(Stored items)
■ ■ ■ ■ ■ ■ ■

theorem exec_hfill {d : Spec} (h : CellRuns s c f (.hfill d)) (hd : namedHeld d = .ok k) :
    exec (.hfill d) s = cellOutcome s c f (.hfill d) (hfillBody s c f k (heldView (getCell s c) f k)) := by
  change execHfill d s = _
  unfold execHfill
  rw [onCells_runs h, withRegs_runs h]
  simp only [hd, bind, Except.bind]
  congr 1
  obtain ⟨⟨v, st, tag, err, past⟩, own⟩ := heldView (getCell s c) f k
  cases st <;> rfl

/-- HFILL of a DROPPED register ends as the register's read does (R144). -/
theorem exec_hfill_dropped {d : Spec} (h : CellRuns s c f (.hfill d)) (hd : namedHeld d = .ok k)
    (hst : (heldView (getCell s c) f k).1.st = .dropped) {e : Stop} (hr : readHeld s c f k = .error e) :
    exec (.hfill d) s = cellOutcome s c f (.hfill d) (.error e) := by
  rw [exec_hfill h hd]
  simp only [hfillBody, hst, hr]
  rfl

/-- A number below 1024 by the fields of HSTAT (R145). -/
theorem eq_of_hstatFields {v : Nat} (hv : v < 1024) :
    v = bits v 0 2 + (if bit v 2 then 4 else 0) + (if bit v 3 then 8 else 0) + bits v 4 4 * 16 + (if bit v 8 then 256 else 0) +
      (if bit v 9 then 512 else 0) := by
  simp only [bits, bit, Nat.testBit_eq_decide_div_mod_eq, Nat.shiftRight_eq_div_pow, decide_eq_true_eq]
  split <;> split <;> split <;> split <;> omega

/-- The word that HSTAT delivers of a register's view, with the context's policy (R145). -/
def hstatWord (h : HeldReg) (policy : Bool) : Nat :=
  (match h.st with | .full => 0 | .empty => 1 | .dropped => 2) + (if h.err then 8 else 0) +
    (match h.tag with | some t => t % 16 * 16 + 256 | none => 0) + (if policy then 512 else 0)

theorem eq_hstatWord {h : HeldReg} {policy : Bool} {v : Nat}
    (hst : bits v 0 2 = (match h.st with | .full => 0 | .empty => 1 | .dropped => 2)) (h2 : bit v 2 = false) (herr : bit v 3 = h.err)
    (htag : bits v 4 4 = h.tag.getD 0 % 16) (hhas : bit v 8 = h.tag.isSome) (hpol : bit v 9 = policy) (hv : v < 1024) :
    v = hstatWord h policy := by
  rw [eq_of_hstatFields hv, hst, h2, herr, htag, hhas, hpol, hstatWord]
  cases h.tag with
  | none => simp
  | some t => simp; omega

/-- HSTAT (R145). -/
theorem exec_hstat {d a : Spec} (h : CellRuns s c f (.hstat d a)) (ha : namedHeld a = .ok k)
    (hw : writeSpec s c f d (hstatWord (heldView (getCell s c) f k).1 (trapPolicy (getCell s c) f.ctx k)) = .ok g) :
    ∃ t, exec (.hstat d a) s = .next t ∧ FiringOn s t c (.hstat d a) g := by
  change ∃ t, execHstat d a s = .next t ∧ _
  refine onCells_put h ?_
  rw [withRegs_runs h]
  simp only [ha, bind, Except.bind]
  change (writeSpec s c f d (hstatWord _ _) >>= fun g => .ok (putFiring s c g)) = _
  rw [hw]
  rfl

/-- HCAP (R146). -/
theorem exec_hcap {d : Spec} (h : CellRuns s c f (.hcap d)) (hw : writeSpec s c f d (getCell s c).hcap = .ok g) :
    ∃ t, exec (.hcap d) s = .next t ∧ FiringOn s t c (.hcap d) g := by
  change ∃ t, execHcap d s = .next t ∧ _
  refine onCells_put h ?_
  rw [withRegs_runs h]
  simp only [hw, bind, Except.bind]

■ ■ ■ ■ ■ ■ ■

Reproduce the data in its entirety, matching each character.

theorem exec_hfill {d : Spec} (h : CellRuns s c f (.hfill d)) (hd : namedHeld d = .ok k) :
    exec (.hfill d) s = cellOutcome s c f (.hfill d) (hfillBody s c f k (heldView (getCell s c) f k)) := by
  change execHfill d s = _
  unfold execHfill
  rw [onCells_runs h, withRegs_runs h]
  simp only [hd, bind, Except.bind]
  congr 1
  obtain ⟨⟨v, st, tag, err, past⟩, own⟩ := heldView (getCell s c) f k
  cases st <;> rfl

/-- HFILL of a DROPPED register ends as the register's read does (R144). -/
theorem exec_hfill_dropped {d : Spec} (h : CellRuns s c f (.hfill d)) (hd : namedHeld d = .ok k)
    (hst : (heldView (getCell s c) f k).1.st = .dropped) {e : Stop} (hr : readHeld s c f k = .error e) :
    exec (.hfill d) s = cellOutcome s c f (.hfill d) (.error e) := by
  rw [exec_hfill h hd]
  simp only [hfillBody, hst, hr]
  rfl

/-- A number below 1024 by the fields of HSTAT (R145). -/
theorem eq_of_hstatFields {v : Nat} (hv : v < 1024) :
    v = bits v 0 2 + (if bit v 2 then 4 else 0) + (if bit v 3 then 8 else 0) + bits v 4 4 * 16 + (if bit v 8 then 256 else 0) +
      (if bit v 9 then 512 else 0) := by
  simp only [bits, bit, Nat.testBit_eq_decide_div_mod_eq, Nat.shiftRight_eq_div_pow, decide_eq_true_eq]
  split <;> split <;> split <;> split <;> omega

/-- The word that HSTAT delivers of a register's view, with the context's policy (R145). -/
def hstatWord (h : HeldReg) (policy : Bool) : Nat :=
  (match h.st with | .full => 0 | .empty => 1 | .dropped => 2) + (if h.err then 8 else 0) +
    (match h.tag with | some t => t % 16 * 16 + 256 | none => 0) + (if policy then 512 else 0)

theorem eq_hstatWord {h : HeldReg} {policy : Bool} {v : Nat}
    (hst : bits v 0 2 = (match h.st with | .full => 0 | .empty => 1 | .dropped => 2)) (h2 : bit v 2 = false) (herr : bit v 3 = h.err)
    (htag : bits v 4 4 = h.tag.getD 0 % 16) (hhas : bit v 8 = h.tag.isSome) (hpol : bit v 9 = policy) (hv : v < 1024) :
    v = hstatWord h policy := by
  rw [eq_of_hstatFields hv, hst, h2, herr, htag, hhas, hpol, hstatWord]
  cases h.tag with
  | none => simp
  | some t => simp; omega

/-- HSTAT (R145). -/
theorem exec_hstat {d a : Spec} (h : CellRuns s c f (.hstat d a)) (ha : namedHeld a = .ok k)
    (hw : writeSpec s c f d (hstatWord (heldView (getCell s c) f k).1 (trapPolicy (getCell s c) f.ctx k)) = .ok g) :
    ∃ t, exec (.hstat d a) s = .next t ∧ FiringOn s t c (.hstat d a) g := by
  change ∃ t, execHstat d a s = .next t ∧ _
  refine onCells_put h ?_
  rw [withRegs_runs h]
  simp only [ha, bind, Except.bind]
  change (writeSpec s c f d (hstatWord _ _) >>= fun g => .ok (putFiring s c g)) = _
  rw [hw]
  rfl

/-- HCAP (R146). -/
theorem exec_hcap {d : Spec} (h : CellRuns s c f (.hcap d)) (hw : writeSpec s c f d (getCell s c).hcap = .ok g) :
    ∃ t, exec (.hcap d) s = .next t ∧ FiringOn s t c (.hcap d) g := by
  change ∃ t, execHcap d s = .next t ∧ _
  refine onCells_put h ?_
  rw [withRegs_runs h]
  simp only [hw, bind, Except.bind]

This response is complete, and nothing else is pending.